Trees Get a Win Over Solar Panels

Earlier in February a strange case arose over an obscure California law, the Solar Shade Control Act (.PDF), passed in 1979 after the Oil Crisis. The law essentially made criminals out of a pair of Sunnyvale residents, whose eight redwood trees cast shade on a neighbor's solar panels.

The dispute between the neighbors, Mark Vargas (solar panel owner) and Richard Treanor and Carolynn Bissett (tree owners) was "settled" when a judge ruled Treanor and Bissett had to cut two of the trees down, despite the fact that the trees pre-dated the solar panels.

Let us cast some common sense on this by saying: huh? The trees were there first!

Well, on Tuesday, Gov. Arnold Schwarzenegger signed into law a bill that says "first come, first served." If the trees or other vegetation are there first, then if solar panels go up later, the trees get to stay.

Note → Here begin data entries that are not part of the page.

/-- The copy engine: a piece of CFILL or of a copy inside the scratchpad is seen there from the next cycle on, and the copy's
progress moves on; copies whose last access is over and whose reductions are applied end; granules of a timed copy that are here land (10 R301, R312, R322). -/
def Sys2Proof.Claims.CopyPieces : Prop :=
  ∀ s : State,
    (∀ k v, s.dueCopy = some k → k.kind = .fill v → k.dst.space = 1 → s.behind k = false → s.earlier 4 k.seq k.cls k.scope [] = false →
      let xs := s.pieceOf k
      s.clashes k [] (xs.map fun x => (spot k.dst x, k.e)) = false →
      ∃ t, exec .copyPiece s = .next t ∧ t.mem = s.mem ∧ t.core.scr = s.core.scr ∧ t.core.hold = s.core.hold ∧ movedOn t s k xs.length
        ∧ t.core.scrNext = s.core.scrNext ++ [xs.flatMap fun x => (List.range k.e).map fun i =>
            { at_ := spot k.dst x + i, mask := 0xFF, val := BitVec.ofNat 8 (v.toNat / 256 ^ i), blot := false, part := decide (k.e < 64) }])
    ∧ (∀ k, s.dueCopy = some k → k.kind = .plain → k.dst.space = 1 → k.src.space = 1 → k.e = k.se → s.behind k = false → s.earlier 4 k.seq k.cls k.scope [] = false →
      let xs := s.pieceOf k
      let from_ := xs.map fun x => (spot k.src x, k.e)
      let dest := xs.map fun x => (spot k.dst x, k.e)
      s.clashes k from_ dest = false → overlap from_ dest = false →
      ∃ t, exec .copyPiece s = .next t ∧ t.mem = s.mem ∧ t.core.scr = s.core.scr ∧ t.core.hold = s.core.hold ∧ movedOn t s k xs.length
        ∧ t.core.scrNext = s.core.scrNext ++ [xs.flatMap fun x => (List.range k.e).map fun i =>
            { at_ := spot k.dst x + i, mask := 0xFF, val := (scrSeen s).bytes.read (spot k.src x + i),
              blot := (List.range k.e).any fun j => (scrSeen s).blots.get ((spot k.src x + j) / 64), part := decide (k.e < 64) }])
    ∧ exec .copyEnd s = .next (withCore s { s.core with cpy := { s.core.cpy with copies := s.core.cpy.copies.filter fun k =>
        !((if k.timed then k.grans.isEmpty else decide (k.n ≤ k.prog) && decide (k.pieceAt ≤ s.wall))
          && !s.own.any fun e => e.stream == 4 && e.seq == k.seq && e.kind.isRmw) } })
    ∧ (∀ k : Copy, s.core.cpy.copies = [k] → k.timed = true → k.dst.space = 1 →
      let here : Gran → Bool := fun g => decide (g.due ≤ s.core.flow.cycle) && (g.data.isSome && decide (g.readyAt ≤ s.wall))
      k.grans.filter here ≠ [] →
      ∃ t, exec .granuleLanding s = .next t ∧ t.mem = s.mem ∧ t.core.hold = s.core.hold
        ∧ t.core.cpy.copies = [{ k with grans := k.grans.filter fun g => !here g }]
        ∧ t.core.scrNext = s.core.scrNext ++ [(k.grans.filter here).flatMap fun g => let d := g.data.getD ([], [])
            ((g.dst.zip d.1).zip d.2).flatMap fun x =>
              x.1.1.map fun a => { at_ := a, mask := 0xFF, val := x.1.2, blot := x.2, part := decide (k.e < 64) }])

namespace Sys2Proof.Claims
open Sys2Proof.Machine

/-- The copy's write of these cells: into the hold, to the scratchpad from the next cycle on, or into a cluster. -/
def wrote (s t : State) (k : Copy) (cs : LBytes) : Prop :=
  if k.dst.space = 0 then heldCells s t 0 (s.core.flow.conf + 320) 4 k.seq cs ∧ t.core.scrNext = s.core.scrNext
  else t.core.hold = s.core.hold ∧ (if k.dst.space = 1 then t.core.scrNext = s.core.scrNext ++ [cs]
    else t.core.scrNext = s.core.scrNext ∧ t.core.cluster (k.dst.space == 3) = (s.core.cluster (k.dst.space == 3)).put cs)
/-- The bytes of a source element at its place, and whether a granule that it touches carries a blot. -/
def elemOf (s : State) (k : Copy) (a : Nat) : List Byte × Bool :=
  let x : Scratch := if k.src.space = 1 then scrSeen s else
    let c := s.core.cluster (k.src.space == 3)
    { bytes := c.reg, blots := c.blots }
  ((if k.src.space = 0 then s.readOwn 4 (k.seq + 1) a k.se else x.bytes.readRun a k.se),
   (List.range ((a + k.se + 63) / 64 - a / 64)).any fun i =>
     if k.src.space = 0 then s.blotOwn 4 (k.seq + 1) (64 * (a / 64 + i)) 64 else x.blots.get (a / 64 + i))
/-- What a copy of elements writes for element `x`, from its bytes `r`; its flags. -/
def elemTo (k : Copy) (x : Nat) (r : List Byte) : List Byte × Fp :=
  match k.kind with
  | .fill v => (natLe k.e v.toNat, 0)
  | .x fn sty dty rm f key =>
    let y := cpyxVal fn sty dty rm f (key + BitVec.ofNat 64 (x % 2 ^ 20)) (leNat r)
    (natLe k.e y.1, y.2)
  | _ => (r, 0)
/-- The instruction whose piece is due may move the elements `els`, which stand at these places. -/
def moves (s : State) (k : Copy) (us : Use) (els : List (Nat × Nat × Nat)) : Prop :=
  let xs := s.pieceOf k
  let reads := if k.reads || !k.writes then els.map fun x => (x.2.1, k.se) else []
  let writes := if k.writes then els.map fun x => (x.2.2, k.e) else []
  let glob := (if k.src.space = 0 then reads else []) ++ (if k.dst.space = 0 then writes else [])
  s.dueCopy = some k
  ∧ (k.reads = true ∨ k.writes = false → s.sideBad us k.src k.se xs = none) ∧ (k.writes = true → s.sideBad .write k.dst k.e xs = none)
  ∧ (∃ sps dps, (if k.reads = true ∨ k.writes = false then s.sideAt us k.src k.prog k.se = .ok sps else sps = [])
      ∧ (if k.writes = true then s.sideAt .write k.dst k.prog k.e = .ok dps else dps = []) ∧ els = k.places xs sps dps)
  ∧ (k.orders = true → s.clashes k reads writes = false ∧ s.earlier 4 k.seq k.cls k.scope glob = false ∧ (k.src.space = 0 → s.unreduced k reads = false))
  ∧ s.pieceLate k els = none
/-- A copy whose elements move as they are, filled or converted. -/
def moving : CopyKind → Prop
  | .plain => True
  | .fill _ => True
  | .x fn _ _ _ _ _ => fn ≠ 3
  | _ => False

The fact that Vargas is taking Treanor and Bissett back to civil court makes one wonder if it was really just the solar panels, or a "bad neighbor" policy that set Vargas off: he's now suing claiming the remaining trees’ roots damage an underground storm drain and that they violate state laws prohibiting spite fences.

From what I've heard so far of this guy, a spite fence seems necessary.

But at least, in this battle of green vs. green, green won.